Records from a collection
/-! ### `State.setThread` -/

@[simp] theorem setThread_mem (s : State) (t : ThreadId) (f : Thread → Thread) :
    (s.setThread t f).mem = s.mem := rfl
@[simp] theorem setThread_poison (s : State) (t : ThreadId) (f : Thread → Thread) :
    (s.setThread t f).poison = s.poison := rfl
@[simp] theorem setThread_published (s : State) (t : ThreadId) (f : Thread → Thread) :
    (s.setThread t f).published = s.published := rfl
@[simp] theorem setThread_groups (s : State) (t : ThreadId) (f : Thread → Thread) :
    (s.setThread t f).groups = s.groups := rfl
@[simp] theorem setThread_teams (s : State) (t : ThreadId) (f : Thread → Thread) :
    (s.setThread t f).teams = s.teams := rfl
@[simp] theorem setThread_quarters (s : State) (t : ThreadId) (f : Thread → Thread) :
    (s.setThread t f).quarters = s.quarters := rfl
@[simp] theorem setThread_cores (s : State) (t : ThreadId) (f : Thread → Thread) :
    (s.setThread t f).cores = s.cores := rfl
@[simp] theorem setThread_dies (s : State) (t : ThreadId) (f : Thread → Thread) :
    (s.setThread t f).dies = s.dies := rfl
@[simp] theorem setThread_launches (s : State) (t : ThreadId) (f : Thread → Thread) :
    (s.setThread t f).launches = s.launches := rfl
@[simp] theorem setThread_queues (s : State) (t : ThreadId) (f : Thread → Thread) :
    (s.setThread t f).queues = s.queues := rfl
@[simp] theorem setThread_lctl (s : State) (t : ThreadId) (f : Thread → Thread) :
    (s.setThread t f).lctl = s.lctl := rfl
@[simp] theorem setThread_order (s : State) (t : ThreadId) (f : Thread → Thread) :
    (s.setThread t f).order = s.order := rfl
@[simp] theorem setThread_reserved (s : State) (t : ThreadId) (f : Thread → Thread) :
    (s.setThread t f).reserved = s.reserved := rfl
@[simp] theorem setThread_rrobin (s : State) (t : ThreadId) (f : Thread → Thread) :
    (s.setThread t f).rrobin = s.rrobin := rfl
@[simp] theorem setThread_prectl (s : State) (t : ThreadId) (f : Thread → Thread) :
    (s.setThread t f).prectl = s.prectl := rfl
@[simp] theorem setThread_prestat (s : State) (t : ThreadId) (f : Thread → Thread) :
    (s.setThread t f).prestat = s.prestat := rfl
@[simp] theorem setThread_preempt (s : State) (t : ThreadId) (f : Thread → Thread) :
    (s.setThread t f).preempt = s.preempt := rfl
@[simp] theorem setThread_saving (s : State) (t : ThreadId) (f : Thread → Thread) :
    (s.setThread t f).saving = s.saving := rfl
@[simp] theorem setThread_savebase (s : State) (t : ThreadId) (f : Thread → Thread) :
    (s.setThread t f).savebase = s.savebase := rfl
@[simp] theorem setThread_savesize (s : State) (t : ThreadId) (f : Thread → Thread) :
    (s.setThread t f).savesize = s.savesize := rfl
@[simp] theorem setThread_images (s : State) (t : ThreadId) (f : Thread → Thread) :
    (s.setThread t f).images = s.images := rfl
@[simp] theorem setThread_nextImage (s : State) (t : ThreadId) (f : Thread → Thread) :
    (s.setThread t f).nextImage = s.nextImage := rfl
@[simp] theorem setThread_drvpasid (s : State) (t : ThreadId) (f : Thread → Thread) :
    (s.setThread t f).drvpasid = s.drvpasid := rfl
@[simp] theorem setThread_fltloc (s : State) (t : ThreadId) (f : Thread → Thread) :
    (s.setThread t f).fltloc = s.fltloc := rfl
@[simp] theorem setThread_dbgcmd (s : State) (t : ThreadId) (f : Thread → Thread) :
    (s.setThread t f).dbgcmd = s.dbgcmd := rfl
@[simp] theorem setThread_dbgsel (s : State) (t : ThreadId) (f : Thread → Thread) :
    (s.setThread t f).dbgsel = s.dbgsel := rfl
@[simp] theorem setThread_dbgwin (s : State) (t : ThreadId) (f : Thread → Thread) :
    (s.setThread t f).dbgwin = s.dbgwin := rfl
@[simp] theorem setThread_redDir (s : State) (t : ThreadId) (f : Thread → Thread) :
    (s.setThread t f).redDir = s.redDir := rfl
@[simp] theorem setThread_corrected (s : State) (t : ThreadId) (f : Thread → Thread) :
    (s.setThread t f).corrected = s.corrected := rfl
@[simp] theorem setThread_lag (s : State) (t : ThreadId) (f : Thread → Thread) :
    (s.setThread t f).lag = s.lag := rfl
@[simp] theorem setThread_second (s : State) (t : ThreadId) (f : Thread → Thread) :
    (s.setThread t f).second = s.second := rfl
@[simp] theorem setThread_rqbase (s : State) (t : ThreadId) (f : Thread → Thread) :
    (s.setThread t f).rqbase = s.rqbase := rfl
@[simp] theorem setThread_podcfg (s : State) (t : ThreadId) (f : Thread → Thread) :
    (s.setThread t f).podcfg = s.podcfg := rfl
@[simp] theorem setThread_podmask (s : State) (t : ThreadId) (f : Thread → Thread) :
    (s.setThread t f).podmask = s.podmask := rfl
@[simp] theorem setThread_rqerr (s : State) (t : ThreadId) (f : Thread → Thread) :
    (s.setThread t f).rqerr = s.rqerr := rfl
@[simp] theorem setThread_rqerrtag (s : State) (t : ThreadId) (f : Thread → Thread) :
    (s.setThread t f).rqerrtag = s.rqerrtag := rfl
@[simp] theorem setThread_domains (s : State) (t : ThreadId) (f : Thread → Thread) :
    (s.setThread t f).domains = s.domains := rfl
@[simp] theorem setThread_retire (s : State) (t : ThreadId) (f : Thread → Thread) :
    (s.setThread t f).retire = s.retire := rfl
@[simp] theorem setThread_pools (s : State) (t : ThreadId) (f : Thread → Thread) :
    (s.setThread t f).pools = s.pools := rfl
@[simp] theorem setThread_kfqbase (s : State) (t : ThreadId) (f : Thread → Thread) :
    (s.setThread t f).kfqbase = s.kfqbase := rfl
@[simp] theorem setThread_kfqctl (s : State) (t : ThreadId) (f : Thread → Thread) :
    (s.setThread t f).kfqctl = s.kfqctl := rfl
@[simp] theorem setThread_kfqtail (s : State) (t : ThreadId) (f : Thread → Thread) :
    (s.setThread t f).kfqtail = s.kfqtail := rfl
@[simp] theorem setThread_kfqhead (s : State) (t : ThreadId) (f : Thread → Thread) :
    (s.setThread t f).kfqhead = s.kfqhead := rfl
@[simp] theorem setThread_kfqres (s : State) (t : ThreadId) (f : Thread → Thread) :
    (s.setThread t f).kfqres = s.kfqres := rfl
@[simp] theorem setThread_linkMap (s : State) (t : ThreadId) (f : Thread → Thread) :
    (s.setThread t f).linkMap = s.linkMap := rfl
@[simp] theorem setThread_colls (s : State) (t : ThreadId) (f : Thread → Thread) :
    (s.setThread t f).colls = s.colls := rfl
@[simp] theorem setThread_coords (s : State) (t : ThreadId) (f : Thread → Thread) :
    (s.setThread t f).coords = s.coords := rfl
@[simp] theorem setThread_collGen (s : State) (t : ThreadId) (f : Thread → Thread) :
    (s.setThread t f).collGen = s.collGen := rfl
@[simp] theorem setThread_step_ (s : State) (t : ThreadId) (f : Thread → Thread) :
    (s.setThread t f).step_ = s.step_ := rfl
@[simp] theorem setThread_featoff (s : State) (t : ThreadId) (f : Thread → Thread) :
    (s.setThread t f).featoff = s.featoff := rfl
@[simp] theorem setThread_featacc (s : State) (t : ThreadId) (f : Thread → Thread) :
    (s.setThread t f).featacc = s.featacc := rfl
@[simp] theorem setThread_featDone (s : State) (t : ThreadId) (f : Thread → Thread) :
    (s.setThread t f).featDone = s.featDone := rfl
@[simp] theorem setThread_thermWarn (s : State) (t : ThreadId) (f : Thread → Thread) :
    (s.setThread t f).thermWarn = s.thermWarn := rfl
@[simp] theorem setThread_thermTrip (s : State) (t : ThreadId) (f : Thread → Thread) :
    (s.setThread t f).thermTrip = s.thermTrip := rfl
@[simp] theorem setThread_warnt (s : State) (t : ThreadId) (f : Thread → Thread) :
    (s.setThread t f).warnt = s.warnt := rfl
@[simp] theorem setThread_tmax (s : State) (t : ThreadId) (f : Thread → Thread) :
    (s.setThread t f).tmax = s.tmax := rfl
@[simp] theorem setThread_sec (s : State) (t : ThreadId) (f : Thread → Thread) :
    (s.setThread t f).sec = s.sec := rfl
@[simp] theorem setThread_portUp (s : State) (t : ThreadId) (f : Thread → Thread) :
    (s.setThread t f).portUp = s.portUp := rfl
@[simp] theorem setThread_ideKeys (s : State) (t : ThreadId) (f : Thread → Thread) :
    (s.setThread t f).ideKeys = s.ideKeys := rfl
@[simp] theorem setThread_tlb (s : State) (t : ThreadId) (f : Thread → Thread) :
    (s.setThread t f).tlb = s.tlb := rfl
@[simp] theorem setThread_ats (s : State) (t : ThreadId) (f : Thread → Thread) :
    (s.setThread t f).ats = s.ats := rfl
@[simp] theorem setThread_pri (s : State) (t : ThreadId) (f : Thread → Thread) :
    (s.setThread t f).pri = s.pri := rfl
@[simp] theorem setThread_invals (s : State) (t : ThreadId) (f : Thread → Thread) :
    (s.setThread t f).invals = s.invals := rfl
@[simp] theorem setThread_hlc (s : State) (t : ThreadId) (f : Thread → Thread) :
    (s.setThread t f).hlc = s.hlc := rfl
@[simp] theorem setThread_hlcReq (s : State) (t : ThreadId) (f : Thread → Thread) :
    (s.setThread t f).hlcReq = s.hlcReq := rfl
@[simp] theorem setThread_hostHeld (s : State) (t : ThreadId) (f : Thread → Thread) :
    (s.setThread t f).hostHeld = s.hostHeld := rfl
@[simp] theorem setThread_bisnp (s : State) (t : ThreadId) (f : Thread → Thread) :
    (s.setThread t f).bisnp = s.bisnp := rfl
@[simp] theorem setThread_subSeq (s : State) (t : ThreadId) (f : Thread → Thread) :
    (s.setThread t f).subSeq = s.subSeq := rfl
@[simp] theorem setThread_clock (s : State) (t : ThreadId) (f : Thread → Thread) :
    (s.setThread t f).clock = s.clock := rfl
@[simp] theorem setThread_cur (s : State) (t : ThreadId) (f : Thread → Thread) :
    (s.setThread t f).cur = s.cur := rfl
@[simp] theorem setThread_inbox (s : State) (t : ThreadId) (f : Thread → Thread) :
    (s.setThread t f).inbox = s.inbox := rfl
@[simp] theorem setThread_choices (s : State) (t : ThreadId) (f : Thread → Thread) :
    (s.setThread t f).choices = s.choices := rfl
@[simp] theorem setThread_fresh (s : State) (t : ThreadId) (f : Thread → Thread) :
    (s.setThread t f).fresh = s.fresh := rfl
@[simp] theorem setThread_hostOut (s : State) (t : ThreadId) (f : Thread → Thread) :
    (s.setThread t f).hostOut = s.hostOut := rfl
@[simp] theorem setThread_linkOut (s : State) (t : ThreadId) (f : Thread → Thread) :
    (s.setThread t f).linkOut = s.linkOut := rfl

**Problem description**
From the entries above, return exactly the line containing "theorem setThread_dbgcmd (s", the line containing "theorem setThread_domains (s", and all lines between, and nothing else.

**Written response**
@[simp] theorem setThread_dbgcmd (s : State) (t : ThreadId) (f : Thread → Thread) :
    (s.setThread t f).dbgcmd = s.dbgcmd := rfl
@[simp] theorem setThread_dbgsel (s : State) (t : ThreadId) (f : Thread → Thread) :
    (s.setThread t f).dbgsel = s.dbgsel := rfl
@[simp] theorem setThread_dbgwin (s : State) (t : ThreadId) (f : Thread → Thread) :
    (s.setThread t f).dbgwin = s.dbgwin := rfl
@[simp] theorem setThread_redDir (s : State) (t : ThreadId) (f : Thread → Thread) :
    (s.setThread t f).redDir = s.redDir := rfl
@[simp] theorem setThread_corrected (s : State) (t : ThreadId) (f : Thread → Thread) :
    (s.setThread t f).corrected = s.corrected := rfl
@[simp] theorem setThread_lag (s : State) (t : ThreadId) (f : Thread → Thread) :
    (s.setThread t f).lag = s.lag := rfl
@[simp] theorem setThread_second (s : State) (t : ThreadId) (f : Thread → Thread) :
    (s.setThread t f).second = s.second := rfl
@[simp] theorem setThread_rqbase (s : State) (t : ThreadId) (f : Thread → Thread) :
    (s.setThread t f).rqbase = s.rqbase := rfl
@[simp] theorem setThread_podcfg (s : State) (t : ThreadId) (f : Thread → Thread) :
    (s.setThread t f).podcfg = s.podcfg := rfl
@[simp] theorem setThread_podmask (s : State) (t : ThreadId) (f : Thread → Thread) :
    (s.setThread t f).podmask = s.podmask := rfl
@[simp] theorem setThread_rqerr (s : State) (t : ThreadId) (f : Thread → Thread) :
    (s.setThread t f).rqerr = s.rqerr := rfl
@[simp] theorem setThread_rqerrtag (s : State) (t : ThreadId) (f : Thread → Thread) :
    (s.setThread t f).rqerrtag = s.rqerrtag := rfl
@[simp] theorem setThread_domains (s : State) (t : ThreadId) (f : Thread → Thread) :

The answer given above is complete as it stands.